Trump still holds considerable wealth through his business and claimed to have at least $1.4 billion in assets in last year’s financial disclosure, a self-reported document that is not audited by the federal government. Just $5.8 million of his holdings appear to be in cash or other assets Trump could quickly liquidate in a crunch, according to an analysis by The Hill.
A full picture of Trump’s financial health is impossible to assemble without the tax returns and other financial documents he has refused to release for years. Even so, experts say that based on what is known about his wealth and obligations, the president could face a barrage of lawsuits and collection attempts that could ultimately lead to personal bankruptcy.
“Absent the consent of the lenders, he has no option other than filing for bankruptcy,” Pottow said. “I mean, that’s just the way it works. If you owe someone money and you can’t pay it, then they can either forgive it or they can sue you.”
Trump, who anointed himself “the king of debt” in 2016, borrowed heavily to finance his empire of hotels, resorts, skyscrapers and golf courses. The president has argued that the amount of debt he owes is common for a man of his wealth and industry and has regularly used provisions of the tax code that help real estate developers write off losses.
While Trump was able to tap millions in borrowed money to expand his business and bolster his image as a cunning dealmaker, experts say he did so at severe personal risk. The New York Times reported in October that Trump personally guaranteed hundreds of millions lent to him by Deutsche Bank, using his own assets as collateral to purchase properties and refinance other debt with the scandal-ridden lender.
Deutsche Bank has several ways to collect on Trump’s debt, most of which matures in 2023, according to Trump’s financial disclosure. The bank could sue Trump if he fails to pay the debt by the time it matures, backtrack on its decision to cut ties with Trump and refinance, or sell the debt to another lender.
Professional Bank, which also recently cut ties with Trump, likely has similar flexibility with the at least $5 million in debt the president owes through a mortgage on a house he owns in Palm Beach, Fla., according to his financial disclosure.
That’s likely to put Trump in a financial bind.
“Oftentimes, borrowers will simply roll over the loan, which means they just swap the loan for a new loan,” said Phillip Braun, a finance professor at Northwestern University.
“Trump may have difficulty doing that because no one wants to provide him with new credit. So that’s a serious problem for him,” Braun added.

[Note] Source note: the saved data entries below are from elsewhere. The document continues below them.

-- ==== Sys2Proof/Tests/Slice0.lean ====
section
/-! SUPPORT. Small tests: ill-formed words and tables refused, words written out from the encodings,
single steps with results from the vectors of 95_test_vectors.md, and for every obligation with
hypotheses a state that meets them. -/

namespace Sys2Proof.Machine.Tests

/-- A supply that gives one value for ever. -/
def always {α : Type} (a : α) : Draws α := ⟨[], some a, 0⟩

/-- Surroundings in which no time passes, the inputs are low and no host access comes in between. -/
def calm : Env :=
  { sdi := always 0, irq := always 0, linesIn := always 0, busyReads := always 0, ticks := always 0
    patienceDraws := always 0, patience := 0, turnDraws := always 0, turnsLeft := 0 }

/-- The two-entry table of V-CMD-6. -/
def table2 : List CfgEntry := [⟨0x80, 0xD8, 0⟩, ⟨0x82, 0x08, 2⟩]

/-- The reset state in calm surroundings, with the table of V-CMD-6. -/
def idle : State :=
  { State.reset with env := calm, cfg := tableImage table2, nCfg := tableCount table2 }

/-- The same with a host access to come. -/
def offered (i : Input) : State := { idle with inputs := [i] }

/-- READ_STATUS running, one host access allowed before its next step. -/
def busyWith (i : Input) : State :=
  { idle with
    pc := readStatusCode, r := { idle.r with curOp := 0x03 }
    inputs := [i], env := { calm with turnsLeft := 1 } }

/-- READ_STATUS running, nothing offered. -/
def running : State := { idle with pc := readStatusCode, r := { idle.r with curOp := 0x03 } }

/-- The sequencer at the given statements. -/
def at_ (p : List Stmt) : State := { idle with pc := p, r := { idle.r with curOp := 0x01 } }

/-- The state after a step; the state itself where the machine stops. -/
def stepped (s : State) : State :=
  match step s with
  | .next t => t
  | _ => s

/-- The last byte a host read returned. -/
def answered (s : State) : Option Byte := ((stepped s).hostLog.getLast?).map HostReply.value

/-! ### Well-formedness: ill-formed terms -/

theorem test_wf_op_zero : (Code.op 0x00).wf = false := by decide
theorem test_wf_op_five : (Code.op 0x05).wf = false := by decide
theorem test_wf_send_bit_operand : (Code.micro 0b0000000010).wf = false := by decide
theorem test_wf_read_bit_operand : (Code.micro 0b0100000001).wf = false := by decide
theorem test_wf_read_byte_operand : (Code.micro 0b1110000000).wf = false := by decide
theorem test_wf_table_too_long : cfgTableOk (List.replicate 256 ⟨0, 0, 0⟩) = false := by
  simp only [cfgTableOk, List.length_replicate]; decide
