-- ==== Sys2Proof/Machine/State.lean ====
section
/-! DEFINITION. The state of one KA4 module, as plain data: what the spec gives each of its parts, the messages in flight, and
the agenda that says which part moves next (assumption 1). The parts that belong to tenures stand in flat maps keyed by
`key2 tenure part`. -/

namespace Sys2Proof.Machine

/-! ### The graph object, as read at admission (R29 to R33, R81, R82, R127, R145, R291, R311, R312) -/

/-- A node-table entry (R31). -/
structure NodeE where
  kind : Nat
  pound : Nat
  cls : Nat
  bank : Nat
  code : Nat
  body : Nat
  deriving DecidableEq, Repr

/-- A channel-table entry (R33); an external end is 0xFFFFFF. -/
structure ChanE where
  src : Nat
  oport : Nat
  dst : Nat
  iport : Nat
  trig : Bool
  depth : Nat
  width : Nat
  ratelo : Nat
  ratehi : Nat
  sticky : Nat
  level : Nat
  deriving DecidableEq, Repr

/-- A pattern header (R82): its words' offset in the object and the locality positions it covers. -/
structure Pattern where
  nwords : Nat
  words : Nat
  spans : List (Nat × Nat)
  deriving DecidableEq, Repr

/-- A pound-table entry with its locality list and patterns (R81). -/
structure PoundE where
  jmin : Nat
  jmax : Nat
  loc : List Nat
  pats : List Pattern
  deriving DecidableEq, Repr

/-- A placement-time relocation (R145). -/
structure Reloc where
  node : Nat
  kind : Nat
  word : Nat
  lo : Nat
  width : Nat
  symbol : Nat
  addend : Int
  deriving DecidableEq, Repr

/-- An accumulate-window descriptor (R291). -/
structure WinE where
  wid : Nat
  isLocal : Bool
  init : Bool
  rofmt : Nat
  warg : Bool
  rarg : Bool
  e0 : Int
  quota : Nat
  count : Nat
  wbase : Nat
  robase : Nat
  pound : Nat
  cfirst : Nat
  clast : Nat
  deriving DecidableEq, Repr

/-- A combine tree: header, internal entries (parent, slot, children), leaves (node, parent, slot) (R311, R312). -/
structure TreeE where
  tree : Nat
  fmt : Nat
  op : Nat
  ord : Bool
  ulen : Nat
  texp : Nat
  rchan : Nat
  ints : List (Nat × Nat × Nat)
  leaves : List (Nat × Nat × Nat)
  deriving DecidableEq, Repr

/-- The format table and the scale registers of an element (R125, R126). -/
structure Fmt where
  ins : Vector W32 16
  outs : Vector W32 16
  scl : Vector W32 8
  sclkind : BitVec 8
  deriving DecidableEq, Repr

/-- A graph object as read (R29, R30). -/
structure Graph where
  size : Nat
  det : Bool
  cands : Nat
  segmax : Nat
  nodes : List NodeE
  chans : List ChanE
  pounds : List PoundE
  passage : List W32
  trees : List TreeE
  wins : List WinE
  relocs : List Reloc
  argSize : Nat
  /-- Format blocks by node, and their byte offsets in the object (R127). -/
  fmts : Map Fmt
  blocks : Map Nat
  /-- Configuration words of the nodes of kinds 1 to 5, by node (R139, R141, R224). -/
  cfg : Map (List Nat)
  deriving DecidableEq, Repr

/-! ### Channels and nodes -/

/-- A channel as it runs (R34 to R37, R42): records under construction, in transit and held for the consumer. -/
structure ChanRt where
  e : ChanE
  /-- Records visible to the consumer, oldest first; the current record stays at the head until it is released (R176). -/
  buf : List Rec
  /-- Closed records that have not arrived yet (R34). -/
  transit : List Rec
  /-- The record its producer holds open (R179): header and units pushed so far. -/
  opn : Option Rec
  /-- The open bit of R42. -/
  seg : Bool
  /-- Firings the sticky head record has served (R37), and whether the running activation of a task has used one of them (R176). -/
  used : Nat
  taken : Bool
  /-- Records of the argument range bound to it that wait for a slot (R233). -/
  feed : List Rec
  deriving DecidableEq, Repr
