/-- An access of a tenure that has no message of its own is lost on a die pair without a live module: a message injected and written off
(R323, R396, assumption 66). -/
def loseAccess (s : State) (t a b : Nat) : State :=
  let s1 := { s with freeCtr := s.freeCtr + 1 }.modTenure t (fun tn => tn.injG (linkPoint a b) 1)
  if Config.headerRead s.freeCtr then s1.modTenure t (fun tn => tn.conL (linkPoint a b))
  else (suspectPair s1 a b).modTenure t (fun tn => tn.doubt (linkPoint a b))

/-- A packet that cannot be replayed is written off (R323). Where its header can be read, W and C of its tenure rise by 1; where it cannot,
S is set for every tenure whose traffic crosses the pair. Which of the two it is, is free (assumption 66). The message is gone. -/
def writeOff (src dst : Nat) (s : State) (p : Packet) : State :=
  match s.msg? p.msg with
  | none => s
  | some x =>
    if Config.headerRead s.freeCtr then
      let s := lossEffect { s with freeCtr := s.freeCtr + 1 } x
      (s.dropMsg x.id).modTenure x.t (fun tn => tn.conL (linkPoint src dst))
    else
      let c := suspectPair { s with freeCtr := s.freeCtr + 1 } src dst
      (match x.kind with
        | .record _ => lossEffect c x
        | _ => c).dropMsg x.id

/-- Packets written off, oldest first. -/
def writeOffAll (src dst : Nat) : List Packet → State → State
  | [], s => s
  | p :: ps, s => writeOffAll src dst ps (writeOff src dst s p)

/-- Waiting packets given to modules in order, as long as there is room (R394). -/
def pumpQueue (src dst : Nat) : List Packet → State → State
  | [], s => s
  | p :: ps, s =>
    let l := s.linkOf src dst
    match pickModule l.mods 0 none with
    | some (k, n) =>
      if n + p.flits ≤ 256 then
        let back := (s.linkOf dst src).mods[k]?.getD ModRt.reset
        let l := { l with mods := l.mods.modify k (sendFlits p back.expect back.nak p.flits) }
        pumpQueue src dst ps { s with links := s.links.set (linkKey src dst) l }
      else { s with links := s.links.set (linkKey src dst) { l with queue := p :: ps } }
    | none => { s with links := s.links.set (linkKey src dst) { l with queue := p :: ps } }

/-- Everything that waits at a sending endpoint, sent as far as there is room. Where no module of the pair is live, it is written off,
with what waits at the receiver behind a packet that will never come (R323, R395, assumption 66). -/
def pumpLink (s : State) (src dst : Nat) : State :=
  let l := s.linkOf src dst
  if l.mods.all (fun m => m.st == .retired) then
    writeOffAll src dst (l.held ++ l.queue) { s with links := s.links.set (linkKey src dst) { l with held := [], queue := [] } }
  else pumpQueue src dst l.queue { s with links := s.links.set (linkKey src dst) { l with queue := [] } }

/-- The bytes of what a message carries, where they can be more than one flit holds. -/
def State.msgBytes (s : State) (t : Nat) : MsgKind → Nat
  | .contrib _ _ _ _ vals _ => 8 * vals.length + 8
  | .record c => ((s.chan? t c).bind (fun ch => ch.transit.getLast?)).elim 8 (fun r => 8 * r.units.length + 8)
  | _ => 8

/-- The flits of a message: one for each 64 bytes of what it carries. -/
def State.flitsOf (s : State) (t : Nat) (k : MsgKind) : Nat := ceilDiv (s.msgBytes t k) 64

/-- A message leaves: it is counted as injected, takes the tenure's generation tag, and where it crosses dies a packet of it
takes the next pair sequence number (R78, R319, R394). -/
def sendMsg (s : State) (t node : Nat) (lighter : Option Nat) (srcDie dstDie home : Nat) (k : MsgKind) : State :=
  let gtag := match s.tenures.get? t with
    | some tn => tn.gtag
    | none => 0
  let id := s.nextMsg
  let cross := if srcDie = dstDie then none else some (srcDie, dstDie)
  let x : Msg := { id := id, t := t, node := node, lighter := lighter, gtag := gtag, sent := s.nowOn dstDie, home := home, cross := cross,
                   kind := k }
  let s := countInj { s with nextMsg := id + 1, net := s.net ++ [x] } t x.sender k
  if srcDie = dstDie then s
  else
    let l := s.linkOf srcDie dstDie
    let p : Packet := { pseq := l.nextSeq, t := t, msg := id, flits := s.flitsOf t k }
    let l := { l with nextSeq := (l.nextSeq + 1) % 4294967296, queue := l.queue ++ [p] }
    pumpLink { s with links := s.links.set (linkKey srcDie dstDie) l } srcDie dstDie

/-- A packet handed to the fabric: its message has crossed (R394). A crossing record's message has done its work. -/
def crossed (s : State) (m : Nat) : State :=
  match s.msg? m with
  | some x =>
    match x.kind with
    | .record _ => s.dropMsg m
    | _ => { s with net := s.net.map (fun y => if y.id == m then { y with cross := none } else y) }
  | none => s

/-- Packets that stand next in pair-sequence order are handed on (R394). -/
def handOn : Nat → LinkRt → State → LinkRt × State
  | 0, l, s => (l, s)
  | n + 1, l, s =>
    match l.held.find? (fun p => p.pseq == l.expect) with
    | some p =>
      handOn n { l with expect := (l.expect + 1) % 4294967296, held := l.held.filter (fun q => q.pseq != p.pseq) } (crossed s p.msg)
    | none => (l, s)

/-- Whether a pair sequence number lies before another in the order modulo 2^32 (R394). -/
def seqBefore (a b : Nat) : Bool :=
  let d := (b + 4294967296 - a % 4294967296) % 4294967296
  decide (0 < d) && decide (d ≤ 2147483648)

Trump has faced dire financial straits before and may still have ways to maneuver out of his looming debt troubles. Other creditors could purchase Trump’s debt at a steep discount and give him more time to pay it off.
“At the end of the day, they’re not going to light money on fire because they’re angry at Donald Trump,” Pottow said.
“If they have a reasonable restructuring proposal that’s going to get them paid off without undue risk, they will come to a deal,” Pottow added.
Trump could also start selling off properties or stakes he holds in real estate projects to cover his cash crunch, though Braun said the president may be more likely to turn to the courts as he has in the past.
While Trump’s financial liabilities may be manageable for now, potential legal trouble might make his debt insurmountable.
New York state prosecutors are ramping up their investigation into Trump’s business dealings, which could lead to criminal charges. The attorney general of Washington, D.C. has sued the Trump Organization over the use of funds from the president’s 2016 inaugural committee, and legal experts say Trump could face charges related to the Capitol riots.
Verret said that, along with steep legal fees, a criminal indictment could prompt Trump’s creditors to speed up the collection of his personally guaranteed debt under certain debt covenants.
“As this pressure grows, the pressure on the lenders to accelerate payments grows, which limits his ability to get loans from anyone else,” Verret said.
“I don’t know if he’s in a debt spiral yet, but I have to figure that’s where this is headed,” Verret added.